theorem WalkFound.word {w : Walk} (h : WalkFound w) : WalkFound (w.word ws) := by
  rw [Walk.word_eq]
  split
  · exact h.step ⟨rfl, rfl, rfl, .inr ⟨6, w.pc, by decide, rfl⟩, .inl rfl⟩
  · split
    · exact h.step ⟨rfl, rfl, rfl, .inr ⟨7, w.pc, by decide, rfl⟩, .inl rfl⟩
    · exact h.counted.step (Walk.run_step ws w.counted w.pc _)

theorem WalkFound.produce {w : Walk} (h : WalkFound w) : WalkFound w.produce := by
  rcases Nat.lt_or_ge w.fslot w.frameLen with hlt | hge
  · obtain ⟨hslots, -, hfault, horder, hwords, hbudget⟩ := w.produce_slot hlt
    refine ⟨fun f hf => h.fault f (hfault ▸ hf), fun f hf => h.order f (horder ▸ hf), fun i f hf => h.budget i f (hbudget ▸ hf), fun x hx => ?_, fun hn => ?_⟩
    · rw [hslots] at hx
      rcases List.mem_cons.mp hx with rfl | hx
      · exact hlt
      · exact h.slots x hx
    · obtain ⟨hle, hall⟩ := h.words (hbudget ▸ hn)
      rw [hwords, hslots]
      refine ⟨by omega, fun x hx => ?_⟩
      rcases List.mem_cons.mp hx with rfl | hx
      · exact hle
      · exact hall x hx
  · have heq : w.produce = { w with fault := some (w.at 7 w.prodWord 0), done := true } := if_pos hge
    rw [heq]
    exact h.step ⟨rfl, rfl, rfl, .inr ⟨7, w.prodWord, by decide, rfl⟩, .inl rfl⟩

theorem WalkFound.walkPlan (n : Nat) {w : Walk} (h : WalkFound w) : WalkFound (walkPlan ws n w) := by
  induction n generalizing w with
  | zero => exact h
  | succ n ih =>
    rw [Machine.walkPlan]
    split
    · exact h
    · split
      · exact ih h.produce
      · exact ih (h.word ws)

theorem WalkFound.start : WalkFound {} :=
  ⟨fun f hf => (nomatch hf), fun f hf => (nomatch hf), fun i f hf => (nomatch hf), fun x hx => absurd hx List.not_mem_nil, fun _ => ⟨by decide, fun x hx => absurd hx List.not_mem_nil⟩⟩

theorem Walk.mem_pass (x : WalkSlot) (hx : x ∈ w.pass) : x ∈ w.slots := by
  rw [Walk.pass] at hx
  split at hx
  · exact List.mem_reverse.mp (List.mem_of_mem_take hx)
  · exact List.mem_reverse.mp hx

end

/-! ### Groups (R40) -/

section
variable (g : GroupWalk) (x : WalkSlot)

/-- The group in progress as the slot finds it. -/
def GroupWalk.entered (g : GroupWalk) (x : WalkSlot) : GroupWalk :=
  if (x.newFrame ∨ x.changed) ∧ g.cnt ≠ 0 then { g with fault := g.fault.or (some (x.at 9 0)), cnt := 0 } else g

theorem groupStep_none (h : x.accum = none) : groupStep g x = (g.entered x, false) := by
  rw [groupStep, h]
  rfl

theorem groupStep_other (n k : Nat) (h : x.accum = some (n, k)) (hk : x.kind ≠ .slot) : groupStep g x
    = (if (g.entered x).cnt ≠ 0 then { g.entered x with fault := (g.entered x).fault.or (some (x.at 9 0)), cnt := 0 } else g.entered x, false) := by
  rw [groupStep, h]
  exact if_pos hk

/-- The group once the slot has joined it. -/
def GroupWalk.joined (e : GroupWalk) (x : WalkSlot) : GroupWalk :=
  if e.cnt = 0 then { e with emask := x.fire.emask, eidx := x.fire.eidx }
  else if e.emask ≠ x.fire.emask ∨ e.eidx ≠ x.fire.eidx then { e with fault := e.fault.or (some (x.at 9 0)) } else e

theorem groupStep_slot (n k : Nat) (h : x.accum = some (n, k)) (hk : x.kind = .slot) : groupStep g x
    = if ((g.entered x).joined x).cnt + 1 = n then ({ (g.entered x).joined x with cnt := 0 }, true)
      else ({ (g.entered x).joined x with cnt := ((g.entered x).joined x).cnt + 1 }, false) := by
  rw [groupStep, h]
  exact if_neg (by simpa using hk)

theorem GroupWalk.entered_breaks (hc : g.cnt ≠ 0) (h : x.newFrame = true ∨ x.changed = true) : (g.entered x).cnt = 0 ∧ (g.entered x).fault = g.fault.or (some (x.at 9 0)) := by
  rw [GroupWalk.entered, if_pos ⟨h, hc⟩]
  exact ⟨rfl, rfl⟩

theorem GroupWalk.entered_goes (h : g.cnt = 0 ∨ x.newFrame = false ∧ x.changed = false) : g.entered x = g := by
  rw [GroupWalk.entered, if_neg]
  rintro ⟨hx, hc⟩
  rcases h with h | ⟨h1, h2⟩
  · exact hc h
  · rw [h1, h2] at hx
    exact hx.elim (fun h => nomatch h) fun h => nomatch h

/-- What a slot adds to the group's finding. -/
theorem groupStep_fault : (groupStep g x).1.fault = g.fault ∨ ∃ f : PlanFault, f = x.at 9 0 ∧ ((groupStep g x).1.fault = g.fault.or (some f) ∨ (groupStep g x).1.fault = (g.fault.or (some f)).or (some f)) := by
  obtain ⟨f, hf⟩ : ∃ f, f = x.at 9 0 := ⟨_, rfl⟩
  have hent : (g.entered x).fault = g.fault ∨ (g.entered x).fault = g.fault.or (some f) := by
    rw [GroupWalk.entered]
    split
    · rw [hf]
      exact .inr rfl
    · exact .inl rfl
  have hadd : ∀ t : GroupWalk, t.fault = (g.entered x).fault ∨ t.fault = (g.entered x).fault.or (some f) → t.fault = g.fault
      ∨ ∃ f : PlanFault, f = x.at 9 0 ∧ (t.fault = g.fault.or (some f) ∨ t.fault = (g.fault.or (some f)).or (some f)) := fun t ht => by
    rcases ht with ht | ht <;> rcases hent with he | he <;> rw [he] at ht
    · exact .inl ht
    · exact .inr ⟨f, hf, .inl ht⟩
    · exact .inr ⟨f, hf, .inl ht⟩
    · exact .inr ⟨f, hf, .inr ht⟩
  have hjoin : ((g.entered x).joined x).fault = (g.entered x).fault ∨ ((g.entered x).joined x).fault = (g.entered x).fault.or (some f) := by
    unfold GroupWalk.joined
    split
    · exact .inl rfl
    · split
      · rw [hf]
        exact .inr rfl
      · exact .inl rfl
  cases ha : x.accum with
  | none =>
    rw [groupStep_none g x ha]
    exact hadd _ (.inl rfl)
  | some p =>
    by_cases hk : x.kind = .slot
    · rw [groupStep_slot g x p.1 p.2 ha hk]
      split <;> exact hadd _ hjoin
    · rw [groupStep_other g x p.1 p.2 ha hk]
      dsimp only
      split
      · exact hadd _ (.inr (by rw [hf]))
      · exact hadd _ (.inl rfl)

theorem groupStep_code (hg : ∀ f, g.fault = some f → f.code ≠ 0) (f : PlanFault) (hf : (groupStep g x).1.fault = some f) : f.code ≠ 0 := by
  have hx : ∀ e : PlanFault, e = x.at 9 0 → e.code ≠ 0 := fun e he => by
    rw [he]
    exact Nat.succ_ne_zero 8
  rcases groupStep_fault g x with h | ⟨e, he, h | h⟩
  · exact hg f (h ▸ hf)
  · rw [h, Option.or_eq_some_iff] at hf
    rcases hf with hf | ⟨-, hf⟩
    · exact hg f hf
    · cases hf
      exact hx _ he
  · rw [h, Option.or_eq_some_iff, Option.or_eq_some_iff] at hf
    rcases hf with (hf | ⟨-, hf⟩) | ⟨-, hf⟩
    · exact hg f hf
    · cases hf
      exact hx _ he
    · cases hf
      exact hx _ he

theorem groupWalk_code (l : List WalkSlot) (acc : List Bool) (hg : ∀ f, g.fault = some f → f.code ≠ 0) (f : PlanFault) (hf : (groupWalk l g acc).1.fault = some f) : f.code ≠ 0 := by
  induction l generalizing g acc with
  | nil => exact hg f hf
  | cons x l ih => exact ih _ _ (groupStep_code g x hg) hf

/-- A group that a change, a frame or another kind of slot cuts off is refused. -/
theorem groupStep_rules (n k : Nat) (h0 : g.fault = none) :
    (g.cnt ≠ 0 → (x.newFrame = true ∨ x.changed = true) → (groupStep g x).1.fault = some (x.at 9 0))
    ∧ (x.newFrame = false → x.changed = false → x.accum = some (n, k) → x.kind ≠ .slot → g.cnt ≠ 0 → (groupStep g x).1.fault = some (x.at 9 0))
    ∧ (x.newFrame = false → x.changed = false → x.accum = some (n, k) → x.kind = .slot → g.cnt ≠ 0 →
      ((groupStep g x).1.fault = if g.emask = x.fire.emask ∧ g.eidx = x.fire.eidx then none else some (x.at 9 0))
      ∧ (groupStep g x).2 = decide (g.cnt + 1 = n) ∧ (groupStep g x).1.cnt = if g.cnt + 1 = n then 0 else g.cnt + 1)
    ∧ (x.accum = some (n, k) → x.kind = .slot → g.cnt = 0 → (groupStep g x).1.fault = none ∧ (groupStep g x).2 = decide (1 = n)) := by
  refine ⟨fun hc hx => ?_, fun hf hch ha hk hc => ?_, fun hf hch ha hk hc => ?_, fun ha hk hc => ?_⟩
  · obtain ⟨hcnt, hfault⟩ := g.entered_breaks x hc hx
    rw [h0, Option.none_or] at hfault
    cases ha : x.accum with
    | none =>
      rw [groupStep_none g x ha]
      exact hfault
    | some p =>
      by_cases hk : x.kind = .slot
      · have hjoin : ((g.entered x).joined x).fault = some (x.at 9 0) := by
          rw [GroupWalk.joined, if_pos hcnt]
          exact hfault
        rw [groupStep_slot g x p.1 p.2 ha hk]
        split <;> exact hjoin
      · rw [groupStep_other g x p.1 p.2 ha hk, if_neg (by simpa using hcnt)]
        exact hfault
  · rw [groupStep_other g x n k ha hk, g.entered_goes x (.inr ⟨hf, hch⟩), if_pos hc, h0]
    rfl
  · have hent := g.entered_goes x (.inr ⟨hf, hch⟩)
    have hjoin : (g.joined x).cnt = g.cnt ∧ (g.joined x).fault = if g.emask = x.fire.emask ∧ g.eidx = x.fire.eidx then none else some (x.at 9 0) := by
      rw [GroupWalk.joined, if_neg hc]
      by_cases hsame : g.emask = x.fire.emask ∧ g.eidx = x.fire.eidx
      · rw [if_neg (by simp [hsame.1, hsame.2]), if_pos hsame]
        exact ⟨rfl, h0⟩
      · rw [if_pos (not_and_or.mp hsame), if_neg hsame, h0]
        exact ⟨rfl, rfl⟩
    rw [groupStep_slot g x n k ha hk, hent, hjoin.1, ← hjoin.2]
    by_cases hn : g.cnt + 1 = n
    · rw [if_pos hn, if_pos hn, decide_eq_true hn]
      exact ⟨rfl, rfl, rfl⟩
    · rw [if_neg hn, if_neg hn, decide_eq_false hn]
      exact ⟨rfl, rfl, rfl⟩
  · have hent := g.entered_goes x (.inl hc)
    have hjoin : (g.joined x).cnt = 0 ∧ (g.joined x).fault = none := by
      rw [GroupWalk.joined, if_pos hc]
      exact ⟨hc, h0⟩
    rw [groupStep_slot g x n k ha hk, hent, hjoin.1]
    by_cases hn : 0 + 1 = n
    · rw [if_pos hn, decide_eq_true (by omega)]
      exact ⟨hjoin.2, rfl⟩
    · rw [if_neg hn, decide_eq_false (by omega)]
      exact ⟨hjoin.2, rfl⟩

end

end Sys2Proof.Machine

end

section
/-! PROOFS. Chapter 2: resources, budget, Ensign's rules and the verdict of a check. -/

namespace Sys2Proof.Machine

/-! ### Resources, budget and Ensign's rules (R46, R48, R49) -/

section
variable (b : PlanBank) (lim : CheckLimits) (ws : Array Nat)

========

• THE PROBLEM:
Within the entries above, find the string "nomatch" and return each line that holds it.

• SOLUTION TO THE EXERCISE:
  ⟨fun f hf => (nomatch hf), fun f hf => (nomatch hf), fun i f hf => (nomatch hf), fun x hx => absurd hx List.not_mem_nil, fun _ => ⟨by decide, fun x hx => absurd hx List.not_mem_nil⟩⟩
    exact hx.elim (fun h => nomatch h) fun h => nomatch h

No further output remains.